I don't really understand the maths behind it (I don't think I did even when I first wrote the code in Haskell in 2009), but I can describe the implementation. The goal is to find 4 vectors, which are normal to the fundamental region of the tiling of the (hyper)sphere. Given a point anywhere on the sphere, repeated reflections through the planes of the fundamental region can eventually (if you pick the right ones) get you into the fundamental region. Then you can do some signed distance field things to put shapes there, which will be tiled around the whole space when the algorithm is completed.
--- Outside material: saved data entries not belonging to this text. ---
/-! ### Both traces of a run at once -/

/-- `k` sequencer steps show the pin configurations `l`, each for its number of clocks: clock by clock in `pinTrace`,
once each in `busTrace`. -/
def Shows (k : Nat) (s : State) (l : List (Nat × Pins)) : Prop :=
  pinTrace (List.replicate k .seq) s = l.flatMap (fun c => List.replicate c.1 c.2) ∧
    (busTrace (List.replicate k .seq) s).states = l.map (fun c => pinState c.2)

namespace Shows

variable {l : List (Nat × Pins)} {d : Dir} {ph : BtePhase}

theorem nil : Shows 0 s [] := ⟨rfl, rfl⟩

/-- A phase other than B7 is one clock. -/
theorem phase {p : Pins} (hs : s.seq = .bte d sp ph) (hph : ph ≠ .b7) (hok : s.cfg.ok = true)
    (hp : (bteStep d sp ph s).pins = p) (hrest : Shows k (bteStep d sp ph s) l) : Shows (k + 1) s ((1, p) :: l) := by
  obtain ⟨hpins, hstates⟩ := hrest
  have hstart : startsPhase s = true := by simp [startsPhase, hs, hph]
  refine ⟨?_, ?_⟩
  · rw [pinTrace_bte k hs hok, hp, hpins]
    rfl
  · rw [busTrace_bte k hs hok, if_pos hstart, hp, hstates]
    rfl

/-- B7 is one phase of as many clocks as the hold count. -/
theorem hold {n : Nat} (hs : s.seq = .bte d sp .b7) (hok : s.cfg.ok = true) (hh : s.hold = 0)
    (hn : holdCycles s.cfg d = n) (hrest : Shows k { s with hold := n, seq := .bte d sp (afterHold d) } l) :
    Shows (n + k) s ((n, s.pins) :: l) := by
  obtain ⟨hpins, hstates⟩ := hrest
  have hpos := holds_pos hok d
  obtain ⟨m, rfl⟩ : ∃ m, n = m + 1 := ⟨n - 1, by omega⟩
  refine ⟨?_, ?_⟩
  · rw [pinTrace_b7 d sp k m s hs hok (by omega), hn, hpins]
    rfl
  · rw [busTrace_b7 k m hs hok hh hn, hstates]
    rfl

end Shows

/-! ### The transactions -/

/-- The write column of R121. After each phase the state is written as one update of `s` again, so that the next phase's
pins are read off it. -/
theorem busWrite_shows (hok : s.cfg.ok = true) (hh : s.hold = 0) (hs : s.seq = .bte .write sp .b1) :
    Shows (9 + s.cfg.writeHold) s
      [(1, { s.pins with rd := false, wr := false }),
       (1, ⟨false, false, (selOf sp).1, (selOf sp).2, true, s.pins.ddir, s.pins.dout, s.pins.ah, s.pins.al⟩),
       (1, ⟨false, false, (selOf sp).1, (selOf sp).2, true, true, s.wdata, s.pins.ah, s.pins.al⟩),
       (1, ⟨false, false, (selOf sp).1, (selOf sp).2, true, true, s.wdata, hiByte s.addr, loByte s.addr⟩),
       (1, ⟨false, false, (selOf sp).1, (selOf sp).2, false, true, s.wdata, hiByte s.addr, loByte s.addr⟩),
       (1, ⟨false, true, (selOf sp).1, (selOf sp).2, false, true, s.wdata, hiByte s.addr, loByte s.addr⟩),
       (s.cfg.writeHold, ⟨false, true, (selOf sp).1, (selOf sp).2, false, true, s.wdata, hiByte s.addr, loByte s.addr⟩),
       (1, ⟨false, false, (selOf sp).1, (selOf sp).2, false, true, s.wdata, hiByte s.addr, loByte s.addr⟩),
       (1, idlePins s.cfg s.wdata s.addr),
       (1, idlePins s.cfg s.wdata s.addr)] := by
  rw [show 9 + s.cfg.writeHold = s.cfg.writeHold + 3 + 1 + 1 + 1 + 1 + 1 + 1 by omega]
  refine .phase hs nofun hok rfl ?_
  iterate 5
    dsimp only [bteStep]
    refine .phase rfl nofun hok rfl ?_
  dsimp only [bteStep]
  refine .hold rfl hok hh rfl ?_
  dsimp only [afterHold]
  iterate 2
    refine .phase rfl nofun hok rfl ?_
    dsimp only [bteStep]
  exact .phase rfl nofun hok rfl .nil

/-- B8 to B9c of a read: the byte XBUS answers moves no pin, and DOUT is driven with any value at the end (R127). -/
theorem busRead_end_shows (hok : s.cfg.ok = true) (hs : s.seq = .bte .read sp .b8) : ∃ v, Shows 4 s
    [(1, s.pins),
     (1, { s.pins with rd := false, wr := false }),
     (1, { s.pins with rd := false, wr := false, selm := s.cfg.selIdle.1, seli := s.cfg.selIdle.2 }),
     (1, { s.pins with
       rd := false, wr := false, selm := s.cfg.selIdle.1, seli := s.cfg.selIdle.2, ddir := true, dout := v })] := by
  obtain ⟨r, x, n, l, e⟩ := bteStep_b8_eq .read sp s
  refine ⟨Config.freeByte n 0, .phase hs nofun hok (by rw [e]) ?_⟩
  rw [e]
  iterate 2
    refine .phase rfl nofun hok rfl ?_
    dsimp only [bteStep]
  exact .phase rfl nofun hok rfl .nil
Starting from the Schlaefli symbol {p,q,r} (doing 4D because it has some tricksy bits, 3D is largely similar), the main task is to find the radii of the sub polytopes ({p,q}, {p}, {q,r}, etc). This is because these radii can be used to calculate the angles of the planes of the fundamental region, using trigonometry. The recursive formula starts here:
float radius(int j, ivec3 p)
{
return sqrt(radius2_j(j, p));
}
Here j will range from 0 to 3 inclusive, and the vector is {p,q,r}. Then radius2_j() evaluates using the radii squared of the relevant subpolytopes, according to j. I think this is an application of Pythagoras' theorem.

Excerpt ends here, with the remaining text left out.